- _Task objective_: Scan the records below for the line containing "(i, _) :: rest =>" and the line containing "(s.bm.ed.drop i), true)". Copy both, plus every line between, exactly.

- _Data extracts_:
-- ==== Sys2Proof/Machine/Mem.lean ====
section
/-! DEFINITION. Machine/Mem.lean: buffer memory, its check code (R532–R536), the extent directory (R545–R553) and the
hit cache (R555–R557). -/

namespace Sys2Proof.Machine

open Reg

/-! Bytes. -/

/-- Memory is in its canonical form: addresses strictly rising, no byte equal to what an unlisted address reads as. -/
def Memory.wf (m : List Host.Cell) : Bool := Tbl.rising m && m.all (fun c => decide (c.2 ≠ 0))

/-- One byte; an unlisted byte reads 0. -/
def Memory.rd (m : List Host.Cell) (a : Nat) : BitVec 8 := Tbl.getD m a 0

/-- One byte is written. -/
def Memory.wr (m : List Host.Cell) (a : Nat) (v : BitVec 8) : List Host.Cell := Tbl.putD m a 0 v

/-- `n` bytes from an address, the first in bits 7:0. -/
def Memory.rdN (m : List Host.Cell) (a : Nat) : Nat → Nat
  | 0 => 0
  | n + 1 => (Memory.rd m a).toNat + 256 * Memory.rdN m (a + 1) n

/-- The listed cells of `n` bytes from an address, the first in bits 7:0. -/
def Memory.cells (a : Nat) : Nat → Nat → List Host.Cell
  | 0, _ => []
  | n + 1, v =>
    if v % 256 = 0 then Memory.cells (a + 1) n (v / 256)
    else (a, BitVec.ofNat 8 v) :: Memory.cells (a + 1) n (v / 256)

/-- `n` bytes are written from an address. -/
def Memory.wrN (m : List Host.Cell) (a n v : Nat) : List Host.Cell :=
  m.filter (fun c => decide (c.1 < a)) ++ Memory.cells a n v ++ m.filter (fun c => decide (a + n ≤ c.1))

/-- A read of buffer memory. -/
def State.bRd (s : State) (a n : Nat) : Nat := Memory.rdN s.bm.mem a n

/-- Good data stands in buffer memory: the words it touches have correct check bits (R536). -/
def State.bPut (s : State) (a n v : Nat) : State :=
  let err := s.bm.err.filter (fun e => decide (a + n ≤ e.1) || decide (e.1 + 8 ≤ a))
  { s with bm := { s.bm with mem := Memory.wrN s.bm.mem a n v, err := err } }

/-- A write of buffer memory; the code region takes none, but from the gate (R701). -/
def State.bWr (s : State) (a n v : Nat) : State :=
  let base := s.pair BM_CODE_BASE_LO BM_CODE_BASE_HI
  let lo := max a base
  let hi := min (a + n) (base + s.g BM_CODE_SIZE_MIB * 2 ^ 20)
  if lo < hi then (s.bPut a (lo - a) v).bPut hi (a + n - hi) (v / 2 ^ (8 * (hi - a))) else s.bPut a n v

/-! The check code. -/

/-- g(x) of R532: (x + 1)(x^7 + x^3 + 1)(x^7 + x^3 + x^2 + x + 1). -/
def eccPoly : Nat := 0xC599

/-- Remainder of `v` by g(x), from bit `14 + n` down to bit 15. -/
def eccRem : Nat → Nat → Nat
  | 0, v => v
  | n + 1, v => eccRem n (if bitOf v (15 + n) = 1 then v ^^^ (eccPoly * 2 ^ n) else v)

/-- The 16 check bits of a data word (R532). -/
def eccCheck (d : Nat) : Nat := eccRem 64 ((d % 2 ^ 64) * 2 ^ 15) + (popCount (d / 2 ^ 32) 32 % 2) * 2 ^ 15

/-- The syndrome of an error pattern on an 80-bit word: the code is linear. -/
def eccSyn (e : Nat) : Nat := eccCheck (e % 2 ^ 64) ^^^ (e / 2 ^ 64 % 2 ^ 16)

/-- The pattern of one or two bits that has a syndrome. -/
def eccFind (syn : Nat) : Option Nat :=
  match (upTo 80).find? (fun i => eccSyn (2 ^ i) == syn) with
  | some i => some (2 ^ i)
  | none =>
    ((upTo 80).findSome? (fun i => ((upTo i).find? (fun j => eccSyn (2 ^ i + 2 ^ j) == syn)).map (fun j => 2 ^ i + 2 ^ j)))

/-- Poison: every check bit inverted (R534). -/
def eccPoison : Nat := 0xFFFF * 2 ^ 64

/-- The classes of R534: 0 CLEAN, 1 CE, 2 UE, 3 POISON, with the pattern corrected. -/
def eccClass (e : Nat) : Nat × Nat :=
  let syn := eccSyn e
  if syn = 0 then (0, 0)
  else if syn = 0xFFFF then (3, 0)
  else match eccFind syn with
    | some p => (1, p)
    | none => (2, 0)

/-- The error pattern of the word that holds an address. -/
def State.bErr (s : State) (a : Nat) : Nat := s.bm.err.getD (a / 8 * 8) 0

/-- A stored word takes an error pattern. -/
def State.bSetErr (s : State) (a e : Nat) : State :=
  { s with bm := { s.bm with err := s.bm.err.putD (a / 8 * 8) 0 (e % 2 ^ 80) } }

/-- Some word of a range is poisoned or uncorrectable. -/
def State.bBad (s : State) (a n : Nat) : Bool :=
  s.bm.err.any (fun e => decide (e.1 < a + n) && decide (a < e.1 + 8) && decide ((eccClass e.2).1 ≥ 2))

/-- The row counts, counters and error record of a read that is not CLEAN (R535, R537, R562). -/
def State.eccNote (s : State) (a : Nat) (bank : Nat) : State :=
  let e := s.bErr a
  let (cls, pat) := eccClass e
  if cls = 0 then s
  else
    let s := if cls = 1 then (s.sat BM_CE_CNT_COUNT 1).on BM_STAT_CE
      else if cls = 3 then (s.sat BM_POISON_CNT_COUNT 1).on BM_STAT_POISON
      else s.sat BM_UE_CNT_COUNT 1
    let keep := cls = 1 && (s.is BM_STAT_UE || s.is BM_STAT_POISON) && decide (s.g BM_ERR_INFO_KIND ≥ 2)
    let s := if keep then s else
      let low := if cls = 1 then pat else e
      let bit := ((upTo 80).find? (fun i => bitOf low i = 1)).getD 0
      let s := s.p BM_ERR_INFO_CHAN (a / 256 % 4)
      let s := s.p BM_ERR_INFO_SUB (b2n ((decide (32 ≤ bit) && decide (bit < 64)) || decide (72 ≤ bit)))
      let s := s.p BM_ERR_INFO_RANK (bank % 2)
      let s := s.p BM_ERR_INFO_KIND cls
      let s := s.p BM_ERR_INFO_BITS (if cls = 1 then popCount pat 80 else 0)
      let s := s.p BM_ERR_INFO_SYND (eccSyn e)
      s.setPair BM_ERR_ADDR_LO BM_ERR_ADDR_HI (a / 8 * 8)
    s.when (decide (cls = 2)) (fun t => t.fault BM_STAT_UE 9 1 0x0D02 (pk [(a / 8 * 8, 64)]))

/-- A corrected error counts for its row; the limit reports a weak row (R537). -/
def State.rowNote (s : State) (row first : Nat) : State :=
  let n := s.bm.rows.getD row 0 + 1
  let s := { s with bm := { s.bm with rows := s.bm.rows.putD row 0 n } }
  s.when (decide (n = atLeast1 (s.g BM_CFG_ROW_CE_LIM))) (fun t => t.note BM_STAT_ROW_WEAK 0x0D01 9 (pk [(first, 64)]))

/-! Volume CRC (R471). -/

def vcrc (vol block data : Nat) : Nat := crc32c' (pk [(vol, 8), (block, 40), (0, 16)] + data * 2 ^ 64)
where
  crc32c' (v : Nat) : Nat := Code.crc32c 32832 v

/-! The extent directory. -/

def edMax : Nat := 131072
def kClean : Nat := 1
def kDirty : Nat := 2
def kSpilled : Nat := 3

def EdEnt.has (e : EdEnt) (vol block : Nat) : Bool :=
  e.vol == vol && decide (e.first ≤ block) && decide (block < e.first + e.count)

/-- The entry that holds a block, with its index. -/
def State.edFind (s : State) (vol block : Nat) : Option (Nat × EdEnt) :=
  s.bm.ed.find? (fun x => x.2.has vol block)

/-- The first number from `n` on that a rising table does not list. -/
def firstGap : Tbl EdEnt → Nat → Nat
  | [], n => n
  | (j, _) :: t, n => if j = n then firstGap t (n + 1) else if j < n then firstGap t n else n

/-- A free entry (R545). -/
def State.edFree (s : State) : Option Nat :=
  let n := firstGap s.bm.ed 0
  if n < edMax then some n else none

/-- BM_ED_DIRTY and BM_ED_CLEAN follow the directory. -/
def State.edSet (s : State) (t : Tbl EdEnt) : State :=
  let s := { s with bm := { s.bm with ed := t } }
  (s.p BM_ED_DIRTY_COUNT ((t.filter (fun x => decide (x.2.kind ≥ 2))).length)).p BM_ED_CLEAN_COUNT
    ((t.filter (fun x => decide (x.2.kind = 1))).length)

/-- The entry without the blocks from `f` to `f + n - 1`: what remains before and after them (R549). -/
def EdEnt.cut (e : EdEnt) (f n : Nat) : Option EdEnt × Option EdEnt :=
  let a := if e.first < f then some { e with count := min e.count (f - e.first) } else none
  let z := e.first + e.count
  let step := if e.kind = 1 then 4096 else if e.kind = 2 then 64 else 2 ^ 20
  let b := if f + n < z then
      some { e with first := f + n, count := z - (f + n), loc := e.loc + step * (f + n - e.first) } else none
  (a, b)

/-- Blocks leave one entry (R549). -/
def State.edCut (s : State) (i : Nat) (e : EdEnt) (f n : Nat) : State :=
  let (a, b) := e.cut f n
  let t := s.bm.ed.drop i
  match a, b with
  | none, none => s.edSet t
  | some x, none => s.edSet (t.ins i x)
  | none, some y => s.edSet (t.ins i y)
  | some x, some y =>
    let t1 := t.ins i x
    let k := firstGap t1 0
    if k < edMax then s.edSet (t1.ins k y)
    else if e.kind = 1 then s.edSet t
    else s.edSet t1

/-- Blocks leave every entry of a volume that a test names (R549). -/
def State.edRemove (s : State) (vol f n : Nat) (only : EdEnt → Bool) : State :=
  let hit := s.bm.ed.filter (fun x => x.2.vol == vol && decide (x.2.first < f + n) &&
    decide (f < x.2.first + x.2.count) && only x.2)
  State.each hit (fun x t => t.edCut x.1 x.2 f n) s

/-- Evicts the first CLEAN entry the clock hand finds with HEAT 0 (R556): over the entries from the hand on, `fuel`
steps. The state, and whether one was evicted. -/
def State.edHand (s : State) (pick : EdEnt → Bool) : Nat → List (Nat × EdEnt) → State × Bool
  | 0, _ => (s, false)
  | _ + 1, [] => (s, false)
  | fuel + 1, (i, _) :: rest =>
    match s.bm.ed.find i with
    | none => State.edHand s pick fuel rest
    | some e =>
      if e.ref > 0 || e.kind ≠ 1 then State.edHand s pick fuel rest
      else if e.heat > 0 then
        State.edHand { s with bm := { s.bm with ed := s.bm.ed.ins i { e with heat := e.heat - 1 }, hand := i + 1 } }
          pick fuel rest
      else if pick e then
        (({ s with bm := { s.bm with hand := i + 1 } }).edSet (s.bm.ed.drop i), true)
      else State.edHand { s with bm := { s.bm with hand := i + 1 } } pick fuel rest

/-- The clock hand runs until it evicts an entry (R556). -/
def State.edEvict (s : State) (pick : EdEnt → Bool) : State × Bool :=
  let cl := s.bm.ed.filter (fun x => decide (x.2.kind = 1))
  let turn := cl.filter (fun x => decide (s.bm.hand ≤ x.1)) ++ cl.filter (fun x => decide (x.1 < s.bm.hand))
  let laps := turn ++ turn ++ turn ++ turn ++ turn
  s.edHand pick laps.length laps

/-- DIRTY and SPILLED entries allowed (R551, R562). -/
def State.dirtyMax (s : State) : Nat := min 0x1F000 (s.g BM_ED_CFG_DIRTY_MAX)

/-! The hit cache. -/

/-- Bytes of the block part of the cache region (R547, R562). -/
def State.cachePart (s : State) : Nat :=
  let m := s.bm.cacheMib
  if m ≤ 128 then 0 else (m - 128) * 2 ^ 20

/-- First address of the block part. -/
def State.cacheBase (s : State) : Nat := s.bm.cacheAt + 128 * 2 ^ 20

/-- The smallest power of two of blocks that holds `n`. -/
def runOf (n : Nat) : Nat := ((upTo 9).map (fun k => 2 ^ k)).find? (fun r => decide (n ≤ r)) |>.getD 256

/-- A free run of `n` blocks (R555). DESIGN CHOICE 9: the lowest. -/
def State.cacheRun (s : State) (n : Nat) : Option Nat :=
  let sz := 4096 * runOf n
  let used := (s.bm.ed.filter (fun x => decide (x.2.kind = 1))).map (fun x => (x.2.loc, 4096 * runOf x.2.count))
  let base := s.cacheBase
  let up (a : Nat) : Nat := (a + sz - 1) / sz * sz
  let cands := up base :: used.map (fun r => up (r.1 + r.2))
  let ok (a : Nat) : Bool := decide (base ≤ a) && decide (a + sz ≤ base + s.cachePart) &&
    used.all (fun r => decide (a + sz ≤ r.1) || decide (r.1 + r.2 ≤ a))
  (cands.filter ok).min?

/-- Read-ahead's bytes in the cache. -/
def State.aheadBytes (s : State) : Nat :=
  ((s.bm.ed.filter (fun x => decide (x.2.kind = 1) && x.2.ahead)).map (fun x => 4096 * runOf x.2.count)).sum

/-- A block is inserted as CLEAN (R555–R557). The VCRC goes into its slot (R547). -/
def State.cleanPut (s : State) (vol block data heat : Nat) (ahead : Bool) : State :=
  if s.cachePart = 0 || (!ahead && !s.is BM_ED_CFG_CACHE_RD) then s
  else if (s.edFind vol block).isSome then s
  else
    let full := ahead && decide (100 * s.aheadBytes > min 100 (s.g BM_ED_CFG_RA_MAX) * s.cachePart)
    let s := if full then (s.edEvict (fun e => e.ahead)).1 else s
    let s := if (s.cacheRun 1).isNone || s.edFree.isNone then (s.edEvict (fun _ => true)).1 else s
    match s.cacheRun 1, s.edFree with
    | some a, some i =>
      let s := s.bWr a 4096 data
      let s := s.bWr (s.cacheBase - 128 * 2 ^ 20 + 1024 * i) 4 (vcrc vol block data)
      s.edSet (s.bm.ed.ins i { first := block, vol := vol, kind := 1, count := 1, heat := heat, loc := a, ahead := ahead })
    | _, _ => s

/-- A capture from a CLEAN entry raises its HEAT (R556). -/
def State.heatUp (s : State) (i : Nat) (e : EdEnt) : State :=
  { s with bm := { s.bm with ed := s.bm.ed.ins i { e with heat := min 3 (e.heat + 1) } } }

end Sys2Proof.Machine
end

- _Answer to this exercise_:
  | fuel + 1, (i, _) :: rest =>
    match s.bm.ed.find i with
    | none => State.edHand s pick fuel rest
    | some e =>
      if e.ref > 0 || e.kind ≠ 1 then State.edHand s pick fuel rest
      else if e.heat > 0 then
        State.edHand { s with bm := { s.bm with ed := s.bm.ed.ins i { e with heat := e.heat - 1 }, hand := i + 1 } }
          pick fuel rest
      else if pick e then
        (({ s with bm := { s.bm with hand := i + 1 } }).edSet (s.bm.ed.drop i), true)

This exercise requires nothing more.